YT: Where do you get your inspiration from? 

cat kabira yoga teacher Ubud Bali

Cat Kabira: Most of it comes from inside of me when I’m just messing around. I used to be a musician back in the day and the most important advice I got was from a professor at a music school. He said if you want to be a good musician make sure you have a life outside music. I tell my students the same thing.

I do go to classes sometimes. There are some teachers I go to and they give me something that I go home and mess around with it. I’m not a very good student– if you want me to do exactly what you’re telling me, I can’t help but be intrigued while doing something and discover new things.

Out of respect, I know now that I wouldn’t study under someone that tells me that if I share it, it has to be in a certain way. I have to work with people that tell me I can mess around with things in any way I want to. That’s just me, I’m always curious. 

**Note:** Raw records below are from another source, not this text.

-- ==== Sys2Proof/Laws/Granule.lean ====
section
/-! SUPPORT. Little-endian fields, parts of byte strings, and the checks that a granule passes when its bytes arrive as they
were written (R117, R118, R127). -/

namespace Sys2Proof.Machine

theorem ofLe_leBytes (n k : Nat) : ofLe (leBytes n k) = k % 256 ^ n := by
  induction n generalizing k with
  | zero => simp [leBytes, ofLe, Nat.mod_one]
  | succ n ih =>
    have := Nat.mod_mul (a := 256) (b := 256 ^ n) (x := k)
    simp only [leBytes, ofLe, ih, Nat.pow_succ', this, BitVec.toNat_ofNat]

theorem xxh64_lt (b : Bytes) : xxh64 b < 2 ^ 64 := by unfold xxh64; exact BitVec.isLt _

theorem leBytes_length (n k : Nat) : (leBytes n k).length = n := by
  induction n generalizing k with
  | zero => rfl
  | succ n ih => simp [leBytes, ih]
theorem slice_append_right (a b : Bytes) (k n : Nat) : slice (a ++ b) (a.length + k) n = slice b k n := by
  simp only [slice, List.drop_append, List.drop_eq_nil_of_le (Nat.le_add_right a.length k), List.nil_append,
    Nat.add_sub_cancel_left]
theorem slice_append_left (a b : Bytes) : slice (a ++ b) 0 a.length = a := by simp [slice]

theorem allEqual_replicate (n : Nat) (x : Byte) : allEqual (List.replicate (n + 1) x) = true := by
  simp [allEqual, List.replicate_succ]
theorem frameBytes_zeros {n : Nat} (h : 0 < n) : frameBytes 0 (List.replicate n 0) = granuleHead ++ (blockHead 1 n ++ [0]) := by
  obtain ⟨m, rfl⟩ : ∃ m, n = m + 1 := ⟨n - 1, by omega⟩
  rw [frameBytes, if_neg (by decide), if_pos (allEqual_replicate m 0), List.length_replicate]
  rfl

/-- A granule of `data`, all bytes of which are zero, as it is stored: one RLE block. -/
def zeroGran (data : Bytes) : Stored := { units := 2, frame := 11, data := data, check := granuleCheck data [] }

/-- Its region behind the check value. -/
def zeroRest : Bytes :=
  fields [(4, 11), (4, 32768)] ++ zeroBytes 16 ++ (granuleHead ++ (blockHead 1 32768 ++ [0])) ++ zeroBytes 53
theorem zeroGran_region (data : Bytes) (hd : frameBytes 0 data = granuleHead ++ (blockHead 1 32768 ++ [0])) :
    (zeroGran data).region = leBytes 8 (granuleCheck data []) ++ zeroRest := by
  simp only [Stored.region, zeroGran, hd]
  generalize granuleCheck data [] = c
  rfl
/-- A granule whose bytes arrive as they were written, under its own key, passes where its fields say what R127 checks. -/
theorem verdict_pass (s : Stored) (gtag : Nat) (h1 : slice s.clearPart 0 5 = slice s.head 0 5)
    (h2 : fieldAt s.clearPart 0x1C 4 = crc32c (slice s.clearPart 0 0x1C)) (h3 : fieldAt s.clearPart 8 8 = gtag)
    (h4 : slice s.region 16 16 = zeroBytes 16) (h5 : fieldAt s.region 12 4 = 32768) (h6 : s.data.length = 32768)
    (h7 : fieldAt s.region 0 8 = granuleCheck s.data (slice s.region (32 + fieldAt s.region 8 4) (fieldAt s.clearPart 0x1A 2))) :
    (s.verdict gtag (some s.key) [] []).1 = .pass := by
  have dec : s.decrypted s.key [] = s.region := by simp [Stored.decrypted]
  have c : s.content s.region = (s.data, true, true) := by simp [Stored.content]
  simp only [Stored.verdict, arrive, List.foldl_nil, dec, c, h1, h2, h3, h4, h5, h6, h7]
  simp

theorem zeroGran_passes : ((zeroGran (List.replicate 32768 0)).verdict 0 (some []) [] []).1 = .pass := by
  have hl : (List.replicate 32768 (0 : Byte)).length = 32768 := List.length_replicate
  have hd := frameBytes_zeros (n := 32768) (by decide)
  generalize List.replicate 32768 (0 : Byte) = data at *
  have hr := zeroGran_region data hd
  have len := leBytes_length 8 (granuleCheck data [])
  have at8 (k n : Nat) : slice (zeroGran data).region (8 + k) n = slice zeroRest k n := by
    have := slice_append_right (leBytes 8 (granuleCheck data [])) zeroRest k n
    rw [len] at this
    rw [hr, this]
  have sum : fieldAt (zeroGran data).region 0 8 = granuleCheck data [] := by
    have := slice_append_left (leBytes 8 (granuleCheck data []))
    rw [len] at this
    rw [fieldAt, hr, this, ofLe_leBytes]
    exact Nat.mod_eq_of_lt (Nat.lt_of_lt_of_le (xxh64_lt (data ++ [])) (by decide))
  have size : fieldAt (zeroGran data).region 12 4 = 32768 := by
    rw [fieldAt, at8 4]
    decide +kernel
  have pad : slice (zeroGran data).region 16 16 = zeroBytes 16 := by
    rw [at8 8]
    decide +kernel
  have info (n : Nat) : slice (zeroGran data).region n 0 = [] := by simp [slice]
  have head : (zeroGran data).head = (zeroGran []).head := by simp only [Stored.head, zeroGran]
  have clear : (zeroGran data).clearPart = (zeroGran []).clearPart := by simp only [Stored.clearPart, head]
  have rest : fieldAt (zeroGran []).clearPart 0x1C 4 = crc32c (slice (zeroGran []).clearPart 0 0x1C) ∧
      fieldAt (zeroGran []).clearPart 8 8 = 0 ∧ fieldAt (zeroGran []).clearPart 0x1A 2 = 0 ∧
      slice (zeroGran []).clearPart 0 5 = slice (zeroGran []).head 0 5 := by decide +kernel
  rw [← clear, ← head] at rest
  exact verdict_pass (zeroGran data) 0 rest.2.2.2 rest.1 rest.2.1 pad size hl (by rw [rest.2.2.1, info, sum]; simp only [zeroGran])

end Sys2Proof.Machine
end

Students inspire me! That’s how I learned to work with injuries and how I really understood anatomy. I also had to find a way with my eating disorder. I didn’t want to be that person that walked around telling people I was healed because I wasn’t. I found a person who was working with energy healing and who was a psychotherapist who helped and inspired me. 

YT: What makes you a great teacher?

Cat Kabira: ’m very particular… (laughs) I think there’s an important part in the transmission and that is humility. I don’t think I’m almighty or that I know everything. I actually care about people, which has also been a problem. I built my entire student base and it’s my whole heart. It is about connections and I keep my trainings small so I actually get to know people. I still keep in touch with students from my first training! 

I have a different sort of intelligence and that’s something I used to judge myself for. It’s very multidimensional but in that way, I have access to a lot of different things. What I love about myself, even though sometimes it freaks me out, is that I am a little bit of a pioneer in what I bring and how I play.

My joy and fun of being a teacher. I love to do deep work with people. I never have an easy student, people that come to me have been highly traumatized, not wanting to live. That’s my kind of people and for some reason, I’m very good at that. 

I can see someone for who they really are and their potential. I have a real knack for bringing someone in and I have learned to be really fierce which I’m very good at now. When I know there’s a student that won’t make it work with me, I’m good at having them step out. It took me a while to realize I’m not for everyone and I can hold that space. I’m not going to convince someone to work with me. 

I think support is important in trainings, mainly because I went through training where I haven’t supported myself. There are times where the deeper work happens, old stuff comes up and no one is getting a language or a context to it. It’s helpful if someone is naming it. 

YT: What’s your superpower?

Cat Kabira: I can see and feel the emotional imprints that people are ready to digest. I can just see it and I can put my hand there and things just clear out. My integrity, my ability to see, feel, hear and sense things. The gift I have is that I can see powerful possibilities that I know are there, they just need to move an inch over and it’s there. 

I think we all possess it but in different expressions. It’s not magic or any particular skill; I’m just present. We are all wired differently and it all comes through differently. I definitely believe we have access to more things then we lead on. I think we’ve been hindered by how we are conditioned and our fears and the emphasis on what kind of intelligence is wonderful. We are all different. 

YT: Any last words of wisdom for our YOGI TIMES readers?

Cat Kabira: So many of us are confused about our yes’s and no’s. I see so many issues in relationships, work situations where we aren’t honest. It creates so much sadness because we hold ourselves back from what matters to us. It’s important that we’re not selfish and we’re actually respecting what creates flow for ourselves. Because when we are in that flow we are doing it not only for ourselves and each other but also for the planet.

When we do things from a place where our hearts light up and we don’t feel like we have to carry things there, then things come to us.